▶ [Requirement]:
Copy each line that contains the string "sets", taking them from the material.

▶ [Data extracts]:
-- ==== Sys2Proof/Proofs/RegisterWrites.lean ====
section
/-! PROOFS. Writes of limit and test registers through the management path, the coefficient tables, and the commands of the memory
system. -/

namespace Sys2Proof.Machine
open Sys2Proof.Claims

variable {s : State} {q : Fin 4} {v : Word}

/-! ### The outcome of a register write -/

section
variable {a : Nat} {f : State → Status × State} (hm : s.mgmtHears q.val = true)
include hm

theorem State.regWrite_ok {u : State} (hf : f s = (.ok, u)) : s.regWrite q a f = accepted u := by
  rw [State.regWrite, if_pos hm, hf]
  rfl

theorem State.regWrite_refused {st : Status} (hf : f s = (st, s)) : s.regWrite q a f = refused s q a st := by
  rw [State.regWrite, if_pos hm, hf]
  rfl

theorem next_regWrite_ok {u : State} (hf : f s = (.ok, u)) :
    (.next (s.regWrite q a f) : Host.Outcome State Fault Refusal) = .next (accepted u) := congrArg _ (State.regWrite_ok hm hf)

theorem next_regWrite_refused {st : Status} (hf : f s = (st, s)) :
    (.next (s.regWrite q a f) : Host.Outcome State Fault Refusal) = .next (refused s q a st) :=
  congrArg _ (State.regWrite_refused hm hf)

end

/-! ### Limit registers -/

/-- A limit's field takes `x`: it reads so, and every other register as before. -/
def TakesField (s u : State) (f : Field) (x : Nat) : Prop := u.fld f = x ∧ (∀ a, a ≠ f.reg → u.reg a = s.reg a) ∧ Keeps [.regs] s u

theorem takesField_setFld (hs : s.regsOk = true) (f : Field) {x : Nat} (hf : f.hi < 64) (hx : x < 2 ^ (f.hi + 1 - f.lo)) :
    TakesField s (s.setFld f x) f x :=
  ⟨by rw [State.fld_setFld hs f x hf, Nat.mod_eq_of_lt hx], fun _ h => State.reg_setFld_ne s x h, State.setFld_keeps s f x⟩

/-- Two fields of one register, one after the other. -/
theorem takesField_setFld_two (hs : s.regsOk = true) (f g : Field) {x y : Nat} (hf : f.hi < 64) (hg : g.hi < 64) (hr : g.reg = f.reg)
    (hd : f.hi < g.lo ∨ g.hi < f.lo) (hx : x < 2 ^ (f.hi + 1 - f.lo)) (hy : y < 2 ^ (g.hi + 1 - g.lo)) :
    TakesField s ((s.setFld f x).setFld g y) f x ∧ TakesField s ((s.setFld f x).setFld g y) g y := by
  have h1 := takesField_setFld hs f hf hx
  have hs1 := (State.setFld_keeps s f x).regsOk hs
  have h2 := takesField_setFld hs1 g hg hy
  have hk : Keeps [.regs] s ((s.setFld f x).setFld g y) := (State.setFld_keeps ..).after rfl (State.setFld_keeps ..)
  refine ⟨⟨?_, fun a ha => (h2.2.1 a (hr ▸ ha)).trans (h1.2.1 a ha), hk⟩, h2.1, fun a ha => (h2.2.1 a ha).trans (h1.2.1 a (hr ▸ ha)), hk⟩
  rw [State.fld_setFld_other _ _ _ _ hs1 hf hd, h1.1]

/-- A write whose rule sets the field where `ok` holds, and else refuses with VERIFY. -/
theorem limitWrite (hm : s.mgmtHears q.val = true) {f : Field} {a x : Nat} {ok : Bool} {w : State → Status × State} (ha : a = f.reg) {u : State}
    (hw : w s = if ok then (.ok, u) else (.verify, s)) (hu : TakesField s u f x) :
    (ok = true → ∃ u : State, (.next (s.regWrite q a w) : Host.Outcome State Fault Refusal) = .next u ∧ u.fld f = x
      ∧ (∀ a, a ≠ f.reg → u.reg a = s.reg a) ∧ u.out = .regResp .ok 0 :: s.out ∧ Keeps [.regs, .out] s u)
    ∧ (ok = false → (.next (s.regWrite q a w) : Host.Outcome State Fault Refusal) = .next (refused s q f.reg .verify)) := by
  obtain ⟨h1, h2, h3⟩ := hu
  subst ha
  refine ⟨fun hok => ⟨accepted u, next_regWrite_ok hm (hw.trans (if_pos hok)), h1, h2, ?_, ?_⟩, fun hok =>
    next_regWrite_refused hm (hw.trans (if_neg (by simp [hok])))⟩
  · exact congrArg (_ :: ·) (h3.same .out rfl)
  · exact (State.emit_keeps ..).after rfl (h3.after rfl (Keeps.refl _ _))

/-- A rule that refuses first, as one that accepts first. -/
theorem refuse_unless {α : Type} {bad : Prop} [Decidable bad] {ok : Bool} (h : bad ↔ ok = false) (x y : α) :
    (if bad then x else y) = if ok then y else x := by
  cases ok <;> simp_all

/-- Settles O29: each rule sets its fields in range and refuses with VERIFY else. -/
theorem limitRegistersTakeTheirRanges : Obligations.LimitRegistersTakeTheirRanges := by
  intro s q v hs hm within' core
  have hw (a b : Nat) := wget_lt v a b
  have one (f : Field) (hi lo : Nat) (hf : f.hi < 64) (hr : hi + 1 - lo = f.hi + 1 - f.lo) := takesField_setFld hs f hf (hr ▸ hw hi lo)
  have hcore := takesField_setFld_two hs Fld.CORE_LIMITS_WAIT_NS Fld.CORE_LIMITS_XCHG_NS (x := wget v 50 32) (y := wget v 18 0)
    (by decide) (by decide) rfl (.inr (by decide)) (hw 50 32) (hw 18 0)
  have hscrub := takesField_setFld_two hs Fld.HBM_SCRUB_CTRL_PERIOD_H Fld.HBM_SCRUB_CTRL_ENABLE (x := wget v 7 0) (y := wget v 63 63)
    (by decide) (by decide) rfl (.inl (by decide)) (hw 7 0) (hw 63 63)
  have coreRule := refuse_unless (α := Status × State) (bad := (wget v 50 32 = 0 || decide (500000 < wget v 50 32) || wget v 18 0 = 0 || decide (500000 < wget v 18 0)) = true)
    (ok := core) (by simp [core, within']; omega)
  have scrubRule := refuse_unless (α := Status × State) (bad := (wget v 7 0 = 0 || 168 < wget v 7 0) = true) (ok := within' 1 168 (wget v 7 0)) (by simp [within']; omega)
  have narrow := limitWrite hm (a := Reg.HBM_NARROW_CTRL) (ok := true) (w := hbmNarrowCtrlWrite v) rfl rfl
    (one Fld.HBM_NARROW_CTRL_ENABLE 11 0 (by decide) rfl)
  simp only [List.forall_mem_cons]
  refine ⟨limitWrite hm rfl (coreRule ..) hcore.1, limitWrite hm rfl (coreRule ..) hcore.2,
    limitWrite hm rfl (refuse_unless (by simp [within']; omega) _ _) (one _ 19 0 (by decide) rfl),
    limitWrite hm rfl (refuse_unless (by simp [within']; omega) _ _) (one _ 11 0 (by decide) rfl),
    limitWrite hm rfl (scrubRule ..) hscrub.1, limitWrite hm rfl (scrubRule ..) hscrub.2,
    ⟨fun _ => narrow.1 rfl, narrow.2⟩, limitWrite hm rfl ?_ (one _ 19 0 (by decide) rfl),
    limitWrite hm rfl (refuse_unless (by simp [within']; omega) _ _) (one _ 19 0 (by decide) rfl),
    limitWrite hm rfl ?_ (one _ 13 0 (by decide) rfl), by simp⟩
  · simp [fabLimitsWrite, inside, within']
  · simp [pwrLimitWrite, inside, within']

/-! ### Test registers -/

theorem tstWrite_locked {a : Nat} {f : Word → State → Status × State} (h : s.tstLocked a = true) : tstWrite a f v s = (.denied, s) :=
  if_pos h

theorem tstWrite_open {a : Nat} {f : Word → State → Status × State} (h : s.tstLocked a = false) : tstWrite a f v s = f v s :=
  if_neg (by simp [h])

▶ [Answer space]:
/-- A write whose rule sets the field where `ok` holds, and else refuses with VERIFY. -/
/-- Settles O29: each rule sets its fields in range and refuses with VERIFY else. -/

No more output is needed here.